-- ==== Sys2Proof/Machine/Port.lean ====
section
/-! DEFINITION. Port: the Galzan ports of a die: frames, flits and packets out and in, allowances, training, parking, waking,
loss of lock and reconfiguration, and the link functions of `dev` (R339-R355, R394, R397-R400). -/

namespace Sys2Proof.Machine

open Sys2Proof

noncomputable section

/-! ### Wavelengths and the semaphore (R339, R382) -/

def lanesIn (x : Port) (f : LState) : List Nat := (List.range 8).filter fun k => x.lanes.getD k .dark == f
def setLanes (l : List LState) (ks : List Nat) (f : LState) : List LState := l.zipIdx.map fun e => if ks.contains e.2 then f else e.1
def maskLanes (m : Nat) : List Nat := bitsSet 8 m

/-- Root regions whose context is live (R382). -/
def State.rootsLive (s : State) : List Nat :=
  (s.regions.filter fun e => e.2.parent == 0 && e.2.st == 0 && (match AMap.find s.ctxs e.2.ctx with
    | some c => c.live
    | none => false)).map (·.1)

/-- The semaphore is freed where a party held it, with an event in every root region (R382). -/
def State.freeSem (s : State) (code : Nat) : State :=
  if s.sem ≠ code then s
  else
    let s := { s with sem := 0 }
    s.rootsLive.foldl (fun s r => s.recordIn 0 r { kind := 1, cause := 0x1D, cno := s.cno ⟨0, 0⟩, trapval := code }) s

/-- A link function completes: its status goes to its thread (R355). -/
def State.linkDone (s : State) (q status : Nat) : State :=
  let x := s.port q
  match x.op with
  | none => s
  | some o => (s.setPort q { x with op := none }).answer o.t o.gnum true (.ok (statusReg status))

/-- Every entry whose next hop is a port is withdrawn at its die (R323, R339, R354). -/
def State.dropHop (s : State) (q : Nat) : State :=
  let i := q / 4
  ((s.die i).routes.filter fun r => r.next == q % 4).foldl (fun s r =>
    let s := s.dropEntry i r.pre r.len r.origin
    let s := if r.st = .installed then s.passOn i r true else s
    s.settleAt i r.pre r.len) s

/-- A port enters failed (R339). -/
def State.failPort (s : State) (q : Nat) : State :=
  let x := s.port q
  let ls := setLanes (setLanes x.lanes (lanesIn x .carrying) .failed) (lanesIn x .waking) .failed
  let s := s.putPort q { x with st := .failed, lanes := ls, carry := [], width := 0, newCarry := none, marked := none, frame := [], named := [], parking := [] }
  let s := s.dropHop q
  let s := s.setDie (q / 4) { s.die (q / 4) with events := (4, q) :: (s.die (q / 4)).events }
  let s := if q = s.flash.master0 then s.freeSem 1 else if q = s.flash.master1 then s.freeSem 2 else s
  match x.op with
  | none => s
  | some o => s.linkDone q (if x.st = .training ∨ o.fn = 4 then 7 else 6)

/-- Outside waking and reconfiguration a port with carrying wavelengths is parked where a parked one remains (R339, R399). -/
def Port.settle (x : Port) : Port :=
  if x.st = .active ∨ x.st = .parked then { x with st := if lanesIn x .parked = [] then .active else .parked } else x

/-! ### Training (R351) -/

/-- A meeting marker's payload (R342, R381): versions, the four allowances, and the stand number. -/
def State.meeting (s : State) (x : Port) : List Byte :=
  let peers := Nat.max 1 (((x.sched.filter (· != 0xFFFF)).foldl (fun (l : List Nat) a => if l.contains a then l else l ++ [a]) []).length)
  pad 256 ([3] ++ leBytes 2 1 ++ leBytes 1 1 ++ leBytes 2 (2048 / peers) ++ leBytes 2 (2048 / peers) ++ leBytes 2 (7680 / peers) ++
    leBytes 2 (2048 / peers) ++ leBytes 2 s.flash.stand)

/-- A marker or control flit is queued, ahead of everything or behind it. -/
def State.queueFlit (s : State) (q : Nat) (ahead : Bool) (bs : List Byte) : State :=
  let x := s.port q
  let p : Pkt := { kind := 201, at_ := q / 4, cells := cellsAt 0 bs, via := x.peer }
  s.setPort q { x with txq := if ahead then p :: x.txq else x.txq ++ [p] }

/-- Training starts from named wavelengths under a schedule. -/
def State.startTrain (s : State) (q : Nat) (sched : List Nat) (slot : Nat) (names : List Nat) (op : Option LinkOp) : State :=
  let x := s.port q
  let x : Port := { x with st := .training, lanes := setLanes (setLanes x.lanes [0, 1, 2, 3, 4, 5, 6, 7] .dark) names .waking, named := names, since := s.now (q / 4) }
  let peer := if sched = [] then x.peer else sched.getD slot 0xFFFF
  let x : Port := { x with sched, slot, peer, op, greeted := [peer], met := [], someFailed := false, newSched := none }
  let x : Port := { x with carry := [], width := 0, newCarry := none, marked := none, frame := [], group := 0, parking := [] }
  let x : Port := { x with drainSent := false, drainGot := false, finalSent := false, finalGot := false, newMark := none, seqIn := [], halves := [] }
  let x : Port := { x with allow := if sched = [] then x.allow else x.allow.filter fun e => sched.contains e.1.1 }
  (s.putPort q x).queueFlit q true (s.meeting x)

/-- The bring-up entries of this package in a die's table, as routes to announce (R317). -/
def State.bringUpTable (s : State) (i : Nat) : List Route :=
  ([0, 1, 2, 3] : List Nat).flatMap fun j =>
    let n := s.dieNo j
    ([dramBase n, dramBase n + 2 ^ 36, callAddr n] ++ (List.range 64).map fun v => vaultBase n v).flatMap fun fa => s.bringUpRoute i j fa

/-- A die sends its table to a new neighbour (R351); orphans are not passed on (R325). -/
def State.sendTable (s : State) (q : Nat) : State :=
  let i := q / 4
  ((s.bringUpTable i ++ (s.die i).routes).filter fun r => r.st != .orphan && !r.gone).foldl (fun s r =>
    let a := r.ann (s.dieNo i) false
    if 16 < a.path.length then s else s.ctlOn i (q % 4) (annBytes a)) s

/-- Training ends where every named wavelength has locked and a version is agreed. -/
def State.trained (s : State) (q : Nat) : State :=
  let x := s.port q
  if x.st = .training ∧ x.named = [] ∧ x.met ≠ [] then
    let up := lanesIn x .waking
    let x : Port := { x with st := .active, lanes := setLanes x.lanes up .carrying, carry := up, width := up.length, group := 0, ver := 1, relocks := (x.relocks + 1) % 2 ^ 32 }
    ((s.putPort q x).linkDone q 0).sendTable q
  else s

/-- The last woken wavelength has locked or failed (R353, R399): the wider width is decided. -/
def State.wakeEnd (s : State) (q : Nat) : State :=
  let x := s.port q
  if x.st = .waking ∧ x.named = [] then
    let up := lanesIn x .waking
    let base := x.newCarry.getD (x.marked.getD x.carry)
    let x : Port := { x with st := .active, newCarry := if up = [] then x.newCarry else some ((List.range 8).filter fun k => base.contains k || up.contains k) }
    let s := s.putPort q x.settle
    if up = [] then s.linkDone q 6 else s
  else s

/-- A wavelength locks (R353). -/
def execWavelengthLock (port lane : Nat) (s : State) : Host.Outcome State Fault Refusal :=
  let x := s.port port
  if !(x.named.contains lane) then .next s
  else
    let x : Port := { x with named := x.named.filter (· != lane) }
    let x : Port := if x.st = .training then { x with carry := (List.range 8).filter fun k => k == lane || x.carry.contains k } else x
    .next (((s.putPort port x).trained port).wakeEnd port)

/-- No lock within 300,000 cycles (R339). -/
def execTrainingTimeout (port : Nat) (s : State) : Host.Outcome State Fault Refusal :=
  let x := s.port port
  if x.st = .training ∧ x.since + 300000 ≤ s.now (port / 4) then .next (s.failPort port) else .next s

/-- A woken wavelength not locked within 60,000 cycles fails (R353). -/
def execWakeLockTimeout (port : Nat) (s : State) : Host.Outcome State Fault Refusal :=
  let x := s.port port
  if x.st = .waking ∧ x.named ≠ [] ∧ x.since + 60000 ≤ s.now (port / 4) then
    .next ((s.putPort port { x with lanes := setLanes x.lanes x.named .failed, named := [], someFailed := true }).wakeEnd port)
  else .next s

/-- A carrying wavelength loses lock and is failed at once; the narrower width applies as R399 states (R339). -/
def execLossOfLock (port lane : Nat) (s : State) : Host.Outcome State Fault Refusal :=
  let x := s.port port
  if x.lanes.getD lane .dark ≠ .carrying then .next s
  else
    let x : Port := { x with lanes := setLanes x.lanes [lane] .failed, parking := x.parking.filter (· != lane) }
    let x : Port := { x with newCarry := some ((x.newCarry.getD (x.marked.getD x.carry)).filter (· != lane)) }
    let s := s.putPort port x
    if lanesIn x .carrying = [] then .next (s.failPort port) else .next s

/-! ### Sending (R341, R342, R347, R349, R400) -/

def Port.permits (x : Port) (peer cls : Nat) : Bool :=
  let a := x.allowOf peer cls
  decide ((a.s + 65536 - a.k) % 65536 < a.a)

/-- A flit takes the next position of the frame in progress: its header carries a return count in rotating order, and the width mark
where it stands last. -/
def State.emit (s : State) (q : Nat) (h : FlitHead) (payload : List Byte) : State :=
  let x := s.port q
  let seq := AMap.getD x.seqOut (x.peer, h.cls) 0
  let numbered := h.kind != 1
  let mark := x.frame.length == 3 && x.newCarry.isSome && x.marked.isNone
  let h : FlitHead := { h with retCls := x.retClass, ret := (x.allowOf x.peer x.retClass).freed, seq := if numbered then seq else 0
                               change := if mark then x.newCarry.map List.length else none }
  let x : Port := { x with frame := x.frame ++ [h.bytes ++ pad 256 payload], retClass := (x.retClass + 1) % 4, sinceRefresh := x.sinceRefresh + 1 }
  let x : Port := if numbered then { x with seqOut := AMap.set x.seqOut (x.peer, h.cls) ((seq + 1) % 256) } else x
  let x : Port := if mark then { x with marked := x.newCarry, newCarry := none } else x
  s.setPort q x

def Port.refreshDue (x : Port) : Bool := decide (255 ≤ x.sinceRefresh)

/-- A rotor's port starts no frame later than two frame times before the next expected marker (R349). -/
def State.guarded (s : State) (q : Nat) : Bool :=
  let x := s.port q
  decide (1 < x.sched.length) && decide (0 < x.slotLen) && x.frame == [] &&
    decide ((x.lastMarker + x.slotLen) * (100 * x.carry.length) < s.now (q / 4) * (100 * x.carry.length) + 2 * 12288)

/-- The port may fill the frame in progress. -/
def State.sending (s : State) (q : Nat) : Bool :=
  let x := s.port q
  decide (0 < x.carry.length) && decide (x.frame.length < 4) && !s.guarded q

/-- The class in which a queued item goes to the matched peer: its own; relay where it is queued for another destination of the stand
(R349). -/
def State.sendClass (s : State) (x : Port) (p : Pkt) : Option Nat :=
  if p.kind = 201 then some 3
  else if 1 < x.sched.length ∧ p.via ≠ x.peer then (if p.kind ≠ 200 ∧ s.inStand p.dst ∧ x.peer ≠ 0xFFFF then some 2 else none)
  else some (if p.kind = 200 then 3 else kindClass p.kind)

/-- The first queued item that may be sent, and its place and class. -/
def State.nextItem (s : State) (x : Port) : Option (Pkt × Nat × Nat) :=
  let ok (relay : Bool) (e : Pkt × Nat) : Option (Pkt × Nat × Nat) :=
    match s.sendClass x e.1 with
    | none => none
    | some c =>
      let reqs := c == 0 || c == 2
      if (c == 2) == relay && (e.1.kind == 201 || x.permits x.peer c) && (x.st != .training || e.1.kind == 201) && !(reqs && x.drainSent)
          && !(x.prog.any fun f => f.1 == (x.peer, c) && f.2 != []) then some (e.1, e.2, c) else none
  match x.txq.zipIdx.findSome? (ok false) with
  | some r => some r
  | none => x.txq.zipIdx.findSome? (ok true)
-=-=-=-=-
■ Required work
Transcribe the records above from the line holding "leBytes 2 (2048 / peers) ++ leBytes 2 s.flash.stand)" down to the line holding "frame := [], group", inclusive, without adding anything.

■ Task solution
    leBytes 2 (2048 / peers) ++ leBytes 2 s.flash.stand)

/-- A marker or control flit is queued, ahead of everything or behind it. -/
def State.queueFlit (s : State) (q : Nat) (ahead : Bool) (bs : List Byte) : State :=
  let x := s.port q
  let p : Pkt := { kind := 201, at_ := q / 4, cells := cellsAt 0 bs, via := x.peer }
  s.setPort q { x with txq := if ahead then p :: x.txq else x.txq ++ [p] }

/-- Training starts from named wavelengths under a schedule. -/
def State.startTrain (s : State) (q : Nat) (sched : List Nat) (slot : Nat) (names : List Nat) (op : Option LinkOp) : State :=
  let x := s.port q
  let x : Port := { x with st := .training, lanes := setLanes (setLanes x.lanes [0, 1, 2, 3, 4, 5, 6, 7] .dark) names .waking, named := names, since := s.now (q / 4) }
  let peer := if sched = [] then x.peer else sched.getD slot 0xFFFF
  let x : Port := { x with sched, slot, peer, op, greeted := [peer], met := [], someFailed := false, newSched := none }
  let x : Port := { x with carry := [], width := 0, newCarry := none, marked := none, frame := [], group := 0, parking := [] }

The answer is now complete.